Katharine Cullen (born 9 June 1975) is an Australian actress, daughter of actors Max Cullen and Colleen Anne Fitzpatrick.

==Education==
- NIDA (National Institute of Dramatic Art). Bachelor of Dramatic Art.
- The College of Fine Arts (COFA), University of New South Wales (BFA Hons, MFA)
- The Ensemble Studios. Diploma of Acting.
- The McDonald College High School of Performing Arts

==Career==

===Film and television ===
Cullen played a feral child in Mad Max Beyond Thunderdome directed by George Miller, Little Pam in A Girl's Own Story by Jane Campion, Frances in the internationally screened television series Hills End, and Alana, the title role in The Girl From Tomorrow and its sequel The Girl from Tomorrow Part II: Tomorrow's End, a popular sci-fi children's television series that spawned books, newsletters, fanclubs and international awards, including nominations for three (AFI) Australian Film Institute Awards.

===Stage===
At 24, Cullen made her professional stage debut as Vera the Sydney Opera House for the Sydney Theatre Company in A Month in the Country, directed by Lindy Davies. She later played Mrs Fainall, the daughter of Lady Wishfort, played by Miriam Margolyes, in the Sydney Theatre Company production of The Way of the World directed by Gale Edwards.

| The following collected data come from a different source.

-- ==== Sys2Proof/Machine/Ops.lean ====
section
/-! DEFINITION. The shared operations of a skein: registers and windows, the instruction in hand and its active set, the
checks made when it issues, its retirement, taking a trap and returning from one (spec/00 R8 to R10, 02 R33, R36, 08 R190 to
R202, 17 R398 to R409). -/

namespace Sys2Proof.Machine

/-- What an instruction answers. -/
abbrev Out := Host.Outcome State Fault Refusal

/-! Records by number. -/

def coreOf (s : State) (n : Nat) : Core := NMap.getD s.cores n {}
def setCore (s : State) (n : Nat) (c : Core) : State := { s with cores := NMap.insert s.cores n c }
def updCore (s : State) (n : Nat) (f : Core → Core) : State := setCore s n (f (coreOf s n))
def skeinOf (s : State) (core slot : Nat) : Option Skein := NMap.get? (coreOf s core).skeins slot
def setSkein (s : State) (core slot : Nat) (sk : Skein) : State :=
  updCore s core (fun c => { c with skeins := NMap.insert c.skeins slot sk })
/-- Change a skein that is resident. -/
def updSkein (s : State) (core slot : Nat) (f : Skein → Skein) : State :=
  match skeinOf s core slot with
  | some sk => setSkein s core slot (f sk)
  | none => s
def updPathSk (sk : Skein) (p : Nat) (f : Path → Path) : Skein := { sk with paths := nupdate sk.paths p f }
def updPath (s : State) (core slot p : Nat) (f : Path → Path) : State := updSkein s core slot (fun sk => updPathSk sk p f)
def boltOf (s : State) (core bolt : Nat) : Option Bolt := NMap.get? (coreOf s core).bolts bolt
def updBolt (s : State) (core bolt : Nat) (f : Bolt → Bolt) : State :=
  updCore s core (fun c => { c with bolts := nupdate c.bolts bolt f })
def gridOf (s : State) (core bolt : Nat) : Option Grid := (boltOf s core bolt).bind (fun b => NMap.get? s.grids b.grid)
def updGrid (s : State) (g : Nat) (f : Grid → Grid) : State := { s with grids := nupdate s.grids g f }
/-- The launch record of a skein's grid (R378). -/
def launchOf (s : State) (core bolt : Nat) : Launch := ((gridOf s core bolt).map Grid.launch).getD {}
/-- The skein's slot issues on this quarter (R15). -/
def quarterOf (slot : Nat) : Nat := slot / 16

/-! Registers. -/

/-- Storage of vector register `n` under a window: a global, or position base + n − 16 (R193). -/
def vkey (w : Win) (n : Nat) : Nat := if n < 16 then n else w.base + n
/-- The vector register is a global of the skein or lies in the window (R194). DEDUCED, log entry 106. -/
def vOkIn (globals : Nat) (w : Win) (n : Nat) : Bool := decide (n < globals) || (decide (16 ≤ n) && decide (n < 16 + w.size))
def vget (sk : Skein) (key : Nat) : VReg := NMap.getD sk.vregs key []
def kget (sk : Skein) (n : Nat) : Word := NMap.getD sk.kregs n 0
/-- Predicate `n`; p7 reads true in every lane (R190). -/
def pget (sk : Skein) (n : Nat) : LMask := if n = 7 then allLanes else NMap.getD sk.preds n 0

/-- Mark or unmark a vector register after a write of the lanes `act`, of which `bad` carried poison (R220). DEDUCED, log entry 16. -/
def markV (marks : NMap LMask) (key : Nat) (act bad : LMask) : NMap LMask :=
  if bad = 0 then NMap.erase marks key else NMap.insert marks key (without (NMap.getD marks key 0) act ||| bad)
/-- Write the lanes `act` of a vector register (R9); a write without poison clears its mark (R220). -/
def vput (sk : Skein) (key : Nat) (act : LMask) (f : Nat → Word) (bad : LMask := 0) : Skein :=
  if act = 0 then sk else
  { sk with vregs := NMap.insert sk.vregs key (vmerge act (vget sk key) f), vmarks := markV sk.vmarks key act bad }
/-- Write a uniform register. -/
def kput (sk : Skein) (n : Nat) (w : Word) (bad : Bool := false) : Skein :=
  { sk with kregs := NMap.insert sk.kregs n w, kmarks := if bad then sortedInsert n sk.kmarks else sk.kmarks.filter (fun k => k ≠ n) }
/-- Write the lanes `act` of a predicate; p7 ignores writes (R190). -/
def pput (sk : Skein) (n : Nat) (act bits : LMask) : Skein :=
  if n = 7 then sk else { sk with preds := NMap.insert sk.preds n (without (pget sk n) act ||| (bits &&& act)) }
/-- Make one register result. -/
def applyWrite (sk : Skein) : RegWrite → Skein
  | .v key lanes data poison => vput sk key lanes (vlane data) (if poison then lanes else 0)
  | .k n w poison => kput sk n w poison
  | .p n lanes bits => pput sk n lanes bits

/-! Windows and the register stack (R193, R202). -/

def entryWin : StkEntry → Win
  | .join _ _ _ w _ => w
  | .pend _ _ w => w
def pathWins (pa : Path) : List Win := pa.win :: pa.own.map entryWin
def recWin (r : FrameRec) : Win := ⟨r.base - r.shift, r.callerW⟩
/-- The windows of the live frames (R193), those of a trap frame included. -/
def liveWins (sk : Skein) : List Win :=
  sk.paths.flatMap (fun e => pathWins e.2) ++ sk.stack.map entryWin ++ sk.records.map recWin ++
  (match sk.frame with
   | none => []
   | some f => f.paths.flatMap (fun e => pathWins e.2) ++ f.stack.map entryWin ++ f.records.map recWin)
/-- The skein's top (R193). -/
def topOf (sk : Skein) : Nat := (liveWins sk).foldl (fun t w => max t (w.base + w.size)) 0
/-- Positions from the top upward are released: their contents are discarded (R193, R201). -/
def releaseAbove (sk : Skein) : Skein :=
  let t := topOf sk
  { sk with vregs := sk.vregs.filter (fun e => decide (e.1 < 16 + t)), vmarks := sk.vmarks.filter (fun e => decide (e.1 < 16 + t))
            spilled := sk.spilled.filter (fun g => decide (8 * g < t)) }
/-- Granules a skein holds until it has ended, those of its last window too (R202, R350). DEDUCED, log entry 90. -/
def granulesOf (sk : Skein) : Nat := if sk.run = .ended then 0 else sk.globals / 8 + max (topOf sk) sk.heldTop / 8 - sk.spilled.length
/-- Free granules of a core's register pool (R202). -/
def freeGranules (c : Core) : Nat := 256 - (c.skeins.map (fun e => granulesOf e.2)).foldl (· + ·) 0
/-- Registers with a write still pending from an operation of a slow class (R36, R201). -/
def pendRegs (sk : Skein) : List RegRef := sk.ops.flatMap (fun e => e.2.pend)
/-- A write is pending to a position from `lo` upward (R201). -/
def pendAbove (sk : Skein) (lo : Nat) : Bool :=
  (pendRegs sk).any (fun r => match r with | .v k => decide (16 + lo ≤ k) | _ => false)

/-! Registers an instruction names. -/

/-- The registers an instruction reads and writes, by name. -/
structure RU where
  rv : List Nat := []
  wv : List Nat := []
  rk : List Nat := []
  wk : List Nat := []
  rp : List Nat := []
  wp : List Nat := []
  deriving DecidableEq, Repr, Inhabited

/-- The storage it reads and writes under a window. -/
def RU.refs (u : RU) (w : Win) : List RegRef :=
  (u.rv ++ u.wv).map (fun n => .v (vkey w n)) ++ (u.rk ++ u.wk).map .k ++ (u.rp ++ u.wp).map .p

/-! The instruction in hand. -/

/-- Where an instruction word acts: the cursor's path, its lanes and PC. -/
structure Ctx where
  core : Nat
  slot : Nat
  path : Nat
  sk : Skein
  pa : Path
  /-- the running lanes; in a STITCH word the lanes of its group (R360) -/
  lanes : LMask
  /-- the active set of R9 -/
  act : LMask
  pc : Nat
  /-- STITCH depth of a word, else 0 -/
  depth : Nat
  deriving DecidableEq, Repr, Inhabited

/-- The PC of the instruction a path issues next (R26). -/
def pathPc (pa : Path) : Nat := match pa.clause with | some c => (pa.pc + 1 + c.pos) % 2 ^ 32 | none => pa.pc

/-- The instruction in hand, if the cursor names a path of a resident skein. DESIGN CHOICE, log entry 9. -/
def ctxOf (s : State) : Option Ctx :=
  match s.cur with
  | none => none
  | some cu =>
    match skeinOf s cu.core cu.slot with
    | none => none
    | some sk =>
      match NMap.get? sk.paths cu.path with
      | none => none
      | some pa =>
        let run := without pa.mask sk.exited
        some { core := cu.core, slot := cu.slot, path := cu.path, sk := sk, pa := pa, lanes := (cu.lanes.getD run), act := 0
               pc := pathPc pa, depth := if cu.lanes.isSome then pa.stitch.length else 0 }

def Ctx.inWord (x : Ctx) : Bool := decide (0 < x.depth)
def Ctx.die (x : Ctx) : Nat := dieOf x.core
/-- Apply a change to the skein of the instruction in hand. -/
def onSkein (x : Ctx) (f : Skein → Skein) (s : State) : State := updSkein s x.core x.slot f
def onPath (x : Ctx) (f : Path → Path) (s : State) : State := updPath s x.core x.slot x.path f
def Ctx.launch (x : Ctx) (s : State) : Launch := launchOf s x.core x.sk.bolt

/-- Step a path past the instruction of its clause; past the clause it falls through to the next header (R336). -/
def advancePath (pa : Path) : Path :=
  match pa.clause with
  | none => pa
  | some c =>
    if c.pos + 1 < c.words.length then { pa with clause := some { c with pos := c.pos + 1 } }
    else { pa with pc := (pa.pc + c.words.length + 1) % 2 ^ 32, clause := none }
/-- Drop the STITCH group in hand of the innermost level (R361). -/
def dropGroup (pa : Path) : Path :=
  match pa.stitch with
  | [] => pa
  | l :: r => { pa with stitch := { l with groups := l.groups.drop 1 } :: r }
/-- The instruction has issued: the path goes on to the next instruction, or the STITCH to its next word. -/
def retire (x : Ctx) (s : State) : State :=
  onPath x (fun pa => { (if x.inWord then dropGroup pa else advancePath pa) with wait := none, watchPass := false }) s
/-- The instruction waits at issue: it has no effect, and is tried again in a later slot. The time since it first waited stands, whatever it
waits for. -/
def stall (x : Ctx) (w : WaitKind) (s : State) : State :=
  onPath x (fun pa => { pa with wait := match pa.wait with
    | some (v, t, first) => some (w, if v = w then t else s.clock, first)
    | none => some (w, s.clock, s.clock) }) s
/-- The reference count since which the instruction in hand has waited at issue; now, if it has not. DEDUCED, log entry 95. -/
def Ctx.waitedSince (x : Ctx) (s : State) : Nat := (x.pa.wait.map (fun w => w.2.2)).getD s.clock

/-! Completion of operations (R36, R37). -/

/-- An operation is complete: its flags and its counter count it no more. -/
def finishOpSk (sk : Skein) (op : Nat) : Skein :=
  match NMap.get? sk.ops op with
  | none => sk
  | some o =>
    let drop := fun (pa : Path) => { pa with flagOps := pa.flagOps.filter (fun f => f.2 ≠ op) }
    let ctr := match o.counter with
      | some c => sk.counters.set c (sk.counters.getD c 0 - 1)
      | none => sk.counters
    { sk with ops := NMap.erase sk.ops op, counters := ctr, paths := sk.paths.map (fun e => (e.1, drop e.2))
              frame := sk.frame.map (fun f => { f with paths := f.paths.map (fun e => (e.1, drop e.2)) }) }

/-- Loads in flight that meet a condition are too old to fill the L1 when they return. DEDUCED, log entry 26. -/
def staleFills (s : State) (core : Nat) (p : LoadPart → Bool) : State :=
  updCore s core (fun c => { c with skeins := c.skeins.map (fun e => (e.1, { e.2 with ops := e.2.ops.map (fun o =>
    (o.1, match o.2.body with
      | .load parts el sz sg dst => { o.2 with body := .load (mapIf p (fun p => { p with dropped := true }) parts) el sz sg dst }
      | _ => o.2)) })) })
/-- Loads and prefetches in flight for lines that meet a condition no longer allocate. A fill that left its slice before an acquire, a
write-back, a written-through store or an atomic of the core does not bring older bytes back (R229, R238). DEDUCED, log entry 26. DEDUCED, log entry 53. -/
def dropFillsIf (s : State) (core : Nat) (p : Nat → Bool) : State :=
  let s := staleFills s core (fun q => p q.line)
  { s with reqs := s.reqs.map (fun (r : Req) => if r.who = .prefetch core ∧ p r.line then
      { r with kind := (match r.kind with | .read _ => .prefetch | k => k) } else r) }
/-- The same for all lines, or for one. DEDUCED, log entry 26. DEDUCED, log entry 53. -/
def dropFills (s : State) (core : Nat) (line : Option Nat) : State := dropFillsIf s core (fun l => decide (line = none) || decide (line = some l))

/-! Traps. -/

/-- The area of a block in its grid's context areas (R379). -/
def ctxAreaOf (l : Launch) (block : Nat) : Nat :=
  let b0 := (l.ranges.filter (fun r => r.2 ≠ 0)).foldl (fun m r => min m r.1) (2 ^ 32)
  l.ctxArea + 65536 * l.stride * (block - b0)
/-- The section of a skein in its context area (R420). -/
def skeinSection (l : Launch) (block index : Nat) : Nat :=
  0x200000 + ctxAreaOf l block + index * (65536 * (1 + cdiv l.backing 16))

/-- FAULTINFO (17 Table 2). DEDUCED, log entry 55. -/
def faultInfoOf (t : TrapInfo) (task : Bool) (depth path pc : Nat) : DWord :=
  BitVec.ofNat 64 (t.code % 256 * 2 ^ 56 + t.detail % 256 * 2 ^ 48 + t.lane % 128 * 2 ^ 41 + (if task then 2 ^ 40 else 0) +
    depth % 4 * 2 ^ 38 + path % 2 * 2 ^ 37 + pc % 2 ^ 32)
/-- Traps that are fatal by 17 Table 1. -/
def fatalCode (c : Nat) : Bool := c == 0x38 || c == 0x39 || c == 0x3A

/-- A fatal trap: the skein issues no more and its bolt is to be parked (R404). DEDUCED, log entry 56. -/
def takeFatal (core slot : Nat) (finfo w1 w3 : DWord) (s : State) : State :=
  match skeinOf s core slot with
  | none => s
  | some sk =>
    let sk' := { sk with faultInfo := finfo, run := .stopped, control := []
                         fatal := some (finfo, w1, BitVec.ofNat 64 sk.taskId, w3, if sk.frame.isSome then 1 else 0, BitVec.ofNat 64 s.clock) }
    updBolt (setSkein s core slot sk') core sk.bolt (fun b => { b with stop := some .park })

She starred in Humble Boy for the Ensemble Theatre, and alongside her father, actor Max in the Ensemble Theatre production of I Ought to be in Pictures by Neil Simon. Both plays were directed by artistic director of the Ensemble, Sandra Bates, one reviewer stating, "Cullen's portrayal as the outspoken, heartbreakingly brave young girl is magnificent. Her ability to imbue her character with a sensitive mix of fragile vulnerability overlaid by outspoken confidence is remarkable."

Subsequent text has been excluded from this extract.